Which is such utter BS its hard to credit. I figured the summary was just the usual flame bait, but unless the article is misquoting the agent that is pretty damning.
Hint: if the hash of the data before and after it is sent remains the same then that satisfies one of the requirements to being forensically sound (specifically, the data will be "accurate" -- unchanged since collection). Does the "special" agent think running it through an SSH tunnel would have altered the data? How about over a VPN connection? Does he not realize that the data was *shock* modified during transit (encapsulation at the very least, quite possibly encoded depending on the nature of the physical links along the way). What a moron.
By his reasoning all digital data is forensically unsound because spinning platters *encode* the data (hint, it isn't the bits and bytes you might think, longer story has to do with run length synchronization issues).

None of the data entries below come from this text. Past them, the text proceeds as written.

-- ==== Sys2Proof/Machine/RegMap.lean ====
section
/-! DEFINITION. The register map: every register of the 22 blocks at its BAR0 offset (R15, R409), with the reset value and
the access masks (R7) its field map in the spec gives, and a name for every register (`R`) and every field (`F`).
A register name keeps the spec's own letters: the index letters b, k, n, … stay in the name and are its arguments. -/
namespace Sys2Proof.Machine

/-- A field of a 32-bit register: its register's BAR0 offset and its highest and lowest bit. -/
structure Field where
  reg : Nat
  hi : Nat
  lo : Nat
deriving DecidableEq, Repr

/-- How a register takes part in R10: alone, as the `_LO` or `_HI` half of a pair, or as word 0 of a multi-word register
of that many words whose read copies the other words into the reader's shadow. The words of SDEC_d_LAST_FIELD, RED_p_LS and
IFL_SCHED_TS have no shadow: DEDUCED (log 154). -/
inductive Part
  | single
  | lo
  | hi
  | word0 (words : Nat)
deriving DecidableEq, Repr

/-- One register of the map: `dims` lists, outermost first, how many copies there are and their distance in bytes. The masks
are the bits of each access type of Table 0.3; a bit in none of them is reserved (R6). `rstep` is what the reset value
grows by per outermost index (LYNX_n_CFG alone). `cfg` says that the register sits behind CFGC. -/
structure RegRow where
  off : Nat
  dims : List (Nat × Nat)
  reset : Nat
  rstep : Nat
  rw : Nat
  ro : Nat
  wo : Nat
  w1c : Nat
  w1s : Nat
  rc : Nat
  cfg : Bool
  part : Part
deriving DecidableEq, Repr

namespace R
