structure Fox where
  a : EventUnit := {}
  b : EventUnit := {}
  cands : List Cand := []
  /-- The open sequence: A's instant and the B events counted (R131). -/
  seqAt : Option Nat := none
  seqCount : Nat := 0
  /-- Holdoff in progress (R132). -/
  holdUntil : Option Nat := none
  holdCount : Nat := 0
  /-- The busy interval, and the grid index of the first sample after it once the open unit's end is known (R144). -/
  busy : Bool := false
  busyEnd : Option Int := none
  /-- A software request that reaches FOX with the next vector, and one held pending (R140). -/
  swNow : Bool := false
  /-- First EV_TRIG, EV_TRIG_EARLY and EV_TRIG_MISSED since the arm were posted (R142). -/
  saidTrig : Bool := false
  saidEarly : Bool := false
  saidMissed : Bool := false
  trigout : TrigOut := {}
  /-- The latest grid index at which the qualifier's requirements did not hold (R129). -/
  lastBad : Option Int := none
  /-- The kernel in effect fell back to CUBIC (R135). -/
  cubic : Bool := false
  /-- OWL trip states as latched in C (R126). -/
  owl : BitVec 8 := 0
  /-- Each input's latest vector, with four samples before it and four after it. -/
  vec : Vector (List Int) 4 := Vector.replicate 4 []
  vecK : Int := 0
  /-- Requests that came inside a span of vectors, oldest first (R522). -/
  due : List FoxAct := []
  /-- Scheduled triggers that wait for their vector (R139). -/
  sched : List Nat := []
  /-- Events of the units on OWL sources that wait for the vector of their triggering sample: whether unit B's (R129, R131). -/
  owlEvs : List (Bool × Instant) := []
  /-- Per source and watched input, the vector or C cycle that has given its candidate (R127). -/
  seen : List (Nat × Nat × Int) := []
deriving DecidableEq, Repr

/-! ### SDEC (chapter 6) -/

/-- What bit recovery and protocol decoding find on a decoder's lines (R157 to R161): a character, words, a condition, an address
or data byte, a CAN identifier or data byte, a symbol or block (none: in error); the end of a frame without error; an error bitmap
of Table 6.4; alignment gained or lost; a clock faster than Table 6.2 allows. -/
inductive SdecItem
  | char (v : Nat)
  | word (a : Nat) (b : Option Nat)
  | cond (c : Nat)
  | addr (v : Nat)
  | data (b : Nat)
  | canId (v : Nat)
  | canByte (b : Nat)
  | symbol (v : Option Nat) (raw : Nat)
  | block (v : Option (Nat × Nat))
  | tooFast
  | frameEnd
  | error (bits : Nat)
  | align (on : Bool)
deriving DecidableEq, Repr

And *encryption* is a particular means of *encoding*. So if encryption is "the bad" because it transforms data then all encodings are bad because they all inherently transform data.
Re:"Special" Agent needs remedial forensics traini (Score:5, Informative)
If the data is sent as cleartext, it becomes much, much easier for an attacker to alter the cleartext into a different form which contains a plausible message yet generates the same hash. There's an entire branch of cryptography [wikipedia.org] dedicated to these types of attacks.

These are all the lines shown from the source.